In an article called “The Science of Making Decisions” in the Tech & Science section of a 2011 issue of Newsweek, author Sharon Begley asked her readers to “imagine the most mind-numbing choice in which the possibilities almost paralyzed you.” Perhaps all of us can respond with the struggle of a choice that needed to be made but we felt overwhelmed by the necessity of a choice alongside the possible consequences of making the wrong choice.
The Newsweek article introduced Angelika Dimoka, director of the Center for Neural Decision Making, Fox School of Business, Temple University. Based on her research, Dimoka suspects that a more complicated phenomenon is at work. To confirm that, she studied activity that overtaxed people’s decision-making ability. Dimoka’s research confirmed that a brain overtaxed was prone to support critical errors and bad choices.
That’s probably not a surprise.
For earlier generations, the process of making well-informed decisions involved visiting the library and conversation with those “in-the-know.” Now we have Facebook, Twitter, smart phones with apps, you name it.
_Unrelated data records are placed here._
/-! ### Objects that set a binary32 limit -/

/-- The row of an object that holds a number from `lo` to `hi` (binary32 patterns), which level 2 may write at any time. -/
structure ObjDef.IsLimit (d : ObjDef) (key lo hi : Nat) : Prop where
  sub : key % 256 ≠ 0
  listed : Obj.lookup (key / 256) (key % 256) = some d
  ty : d.ty = .f32
  access : d.access = .rw
  range : d.range = .f32 lo hi
  config : serviceOnly key = false
  noMask : isEventMask key = false
  present : ∀ c : Chip, c.present key = true

/-- POWER_LIMIT takes 600.0 to 1,450.0 W (R28). -/
theorem powerLimit_isLimit : ∃ d : ObjDef, d.IsLimit Obj.powerLimit 0x44160000 0x44B54000 :=
  ⟨_, by decide, rfl, rfl, rfl, rfl, rfl, rfl, fun _ => rfl⟩

/-- VCORE_CEILING takes 0.680 to 0.750 V (R51). -/
theorem vcoreCeiling_isLimit : ∃ d : ObjDef, d.IsLimit Obj.vcoreCeiling 0x3F2E147B 0x3F400000 :=
  ⟨_, by decide, rfl, rfl, rfl, rfl, rfl, rfl, fun _ => rfl⟩

section
variable {c : Chip} {rq key l lo hi : Nat} {d : ObjDef} {rule : WriteRule}
  (serves : c.board.modReady = true) (level : c.level rq = some l) (two : 2 ≤ l) (limit : d.IsLimit key lo hi)

include level two limit in
/-- Of the checks of R430, only the range can refuse a write of a limit. -/
theorem ObjDef.IsLimit.generalStatus_eq (v : F32) :
    c.generalStatus rq d key d.ty.code (leBytes 4 v.toNat) = if lo ≤ v.toNat ∧ v.toNat ≤ hi then stOk else stOutOfRange := by
  have may : mayWrite l rq key = true := mayWrite_of_two_le two limit.config limit.noMask
  have length : lengthOk d.ty (leBytes 4 v.toNat).length = true := by rw [limit.ty, leBytes_length]; rfl
  have value : valueOk d (leBytes 4 v.toNat) = decide (lo ≤ v.toNat ∧ v.toNat ≤ hi) := by
    simp only [valueOk, limit.ty, limit.range, Range.ok, leNat_leBytes_f32, Bool.decide_and]
  by_cases inside : lo ≤ v.toNat ∧ v.toNat ≤ hi <;>
    simp [Chip.generalStatus, level, may, limit.access, length, value, limit.present, inside]

include serves level two limit

/-- A limit out of its range is refused (R9). -/
theorem ObjDef.IsLimit.refusedOutOfRange_write (room : c.flt.entries.length < 1048576) {v : F32}
    (out : v.toNat < lo ∨ hi < v.toNat) : RefusedOutOfRange c rq key (c.write rq key (leBytes 4 v.toNat) rule) := by
  have status := (limit.generalStatus_eq level two v).trans (if_neg (by omega))
  rw [Chip.write_refused serves limit.sub limit.listed status (by decide)]
  exact refusedOutOfRange_refusedWrite c rq key room

/-- A limit within its range is answered and takes effect. -/
theorem ObjDef.IsLimit.write_eq_eff {v : F32} (low : lo ≤ v.toNat) (high : v.toNat ≤ hi) (cond : rule.cond = noCond) :
    c.write rq key (leBytes 4 v.toNat) rule = rule.eff (c.answer rq key d.doneStatus []) (c.origin rq) key (leBytes 4 v.toNat) :=
  Chip.write_permitted serves limit.sub limit.listed ((limit.generalStatus_eq level two v).trans (if_pos ⟨low, high⟩)) cond

end

/-! ### The ceiling and the decision that follows -/

theorem exec_powerLimitWrite (rq : Fin 17) (v : F32) (s : State) :
    exec (.powerLimitWrite rq v) s = s.on fun c => c.write rq Obj.powerLimit (leBytes 4 v.toNat) powerLimitRule := rfl

theorem exec_vcoreCeilingWrite (rq : Fin 17) (v : F32) (s : State) :
    exec (.vcoreCeilingWrite rq v) s = s.on fun c => c.write rq Obj.vcoreCeiling (leBytes 4 v.toNat) vcoreCeilingRule := rfl

theorem exec_governorDecision (power tj link : F32) (s : State) :
    exec (.governorDecision power tj link) s = s.on fun c => c.govern power tj link := rfl

/-- A valid write of VCORE_CEILING stores its value. -/
theorem reg_vcoreCeiling_vcoreCeilingRule_eff (c : Chip) (o : Origin) (key : Nat) (v : F32) :
    (vcoreCeilingRule.eff c o key (leBytes 4 v.toNat)).reg Obj.vcoreCeiling = v.toNat := by
  rw [vcoreCeilingRule, Chip.reg_setReg_eq, if_pos rfl, leNat_leBytes_f32]

/-- The core voltage after a decision is the one of R49 under the ceiling that VCORE_CEILING reads. -/
theorem Chip.govern_vWacor {c : Chip} (started : c.gov.started = true) (power tj link : F32) :
    (c.govern power tj link).gov.vWacor =
      (Sys2Proof.Machine.govern c.gov.vWacor c.gov.pacing c.gov.sinceRaise c.gov.spdRaise c.gov.spdHold
        (ratOf .f32 (c.reg Obj.powerLimitActive)) (ceilingMv (c.reg Obj.vcoreCeiling)) (ratOf .f32 power.toNat)
        (ratOf .f32 tj.toNat)).v := by
  have kept (p : Prop) [Decidable p] (d : Chip) (b : Nat) : (if p then d.occur 1 b .speed noRegion 0 0 else d).gov = d.gov :=
    Chip.ite_keeps Chip.gov (Chip.gov_of_work (Chip.occur_work ..)) rfl
  simp only [Chip.govern, started, Bool.not_true, Bool.false_eq_true, if_false, Chip.setReg_gov, kept]

/-- Settles O57: of the checks only the range can refuse a limit, and a decision reads the ceiling that the write stored. -/
theorem outOfRangeLimits : Obligations.OutOfRangeLimits := by
  intro s rq l serves room level two _
  obtain ⟨_, powerLimit⟩ := powerLimit_isLimit
  obtain ⟨_, ceiling⟩ := vcoreCeiling_isLimit
  refine ⟨fun v out => completes_of_on (exec_powerLimitWrite rq v s) ?_,
    fun v out => completes_of_on (exec_vcoreCeilingWrite rq v s) ?_,
    fun v low high => completes_of_on (exec_vcoreCeilingWrite rq v s) ?_⟩
  · exact powerLimit.refusedOutOfRange_write serves level two room out
  · exact ceiling.refusedOutOfRange_write serves level two room out
  · rw [ceiling.write_eq_eff serves level two low high rfl]
    refine ⟨reg_vcoreCeiling_vcoreCeilingRule_eff _ _ _ v,
      fun u power tj link follows started => completes_of_on (exec_governorDecision power tj link u) ?_⟩
    rw [follows, Chip.govern_vWacor started, reg_vcoreCeiling_vcoreCeilingRule_eff]

end Sys2Proof.Machine
end

section
/-! PROOFS. NaN results (R79) and the signs of zero sums, products and quotients (R80) of upper-level arithmetic. -/

namespace Sys2Proof.Machine

/-! ### Codes of an IEEE format (R63, R64) -/

/-- A format of upper-level arithmetic: infinity and NaNs at the all-ones exponent, a payload within that of binary32. -/
structure Fmt.Ieee (f : Fmt) : Prop where
  specials : f.specials = .ieee
  ebits_pos : 0 < f.ebits
  tbits_pos : 0 < f.tbits
  tbits_le : f.tbits ≤ 23

theorem Fmt.ieee_of_mem : ∀ f ∈ [Fmt.f32, Fmt.f16, Fmt.bf16], f.Ieee := by
  simp only [List.forall_mem_cons]
  refine ⟨⟨rfl, ?_, ?_, ?_⟩, ⟨rfl, ?_, ?_, ?_⟩, ⟨rfl, ?_, ?_, ?_⟩, nofun⟩ <;> decide

/-- Exponent field of a code. -/
def Fmt.expField (f : Fmt) (a : Nat) : Nat := a / 2 ^ f.tbits % 2 ^ f.ebits

/-- Trailing significand field of a code. -/
def Fmt.trailing (f : Fmt) (a : Nat) : Nat := a % 2 ^ f.tbits

/-- Magnitude code of infinity. -/
def Fmt.infMag (f : Fmt) : Nat := (2 ^ f.ebits - 1) * 2 ^ f.tbits

theorem Fmt.infCode_eq (f : Fmt) (n : Bool) : f.infCode n = f.signed n f.infMag := rfl

theorem Fmt.width_sub_one (f : Fmt) : f.width - 1 = f.ebits + f.tbits := by
  simp only [Fmt.width, Nat.add_assoc, Nat.add_sub_cancel_left]

theorem negCode_eq (f : Fmt) (a : Nat) : negCode f a = bit a (f.ebits + f.tbits) := by
  rw [negCode, Fmt.width_sub_one]

theorem Fmt.infMag_lt (f : Fmt) : f.infMag < 2 ^ (f.ebits + f.tbits) := by
  rw [Nat.pow_add, Fmt.infMag]
  exact Nat.mul_lt_mul_of_pos_right (Nat.sub_lt (Nat.two_pow_pos _) Nat.one_pos) (Nat.two_pow_pos _)

theorem Fmt.trailing_lt (f : Fmt) (a : Nat) : f.trailing a < 2 ^ f.tbits := Nat.mod_lt _ (Nat.two_pow_pos _)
The deluge of facts and opinions never stops. That can be to good advantage but it can more often lead to a catastrophic failure to decide. And we all know that the failure to decide is to decide.
What can we glean from Dimoka’s research as a church?
First, we must freely admit that, although we are in touch with the Almighty, we are prone to all the vexations of the human family. We fully understand that the decisions we make can determine our presence as a witness of our faith to the world around us.
How can we protect ourselves from having our decisions warped by excess information? Dimoka would suggest that we organize ourselves as sufficers, not maximizers.
Sufficers are able to say, “enough.” Sufficers understand that there could be more to learn but they’ve garnered enough possible answers to set priorities and, as we say, “get on with it.” Excellent choices can turn on only a few criteria. Perhaps in the interest of expediency we need to “give those a whirl” rather than attempt to exhaust every possibility.
Maximizers never stop surfing, devouring information, attempting to find the very last word, and so, struggle to make a decision and move on.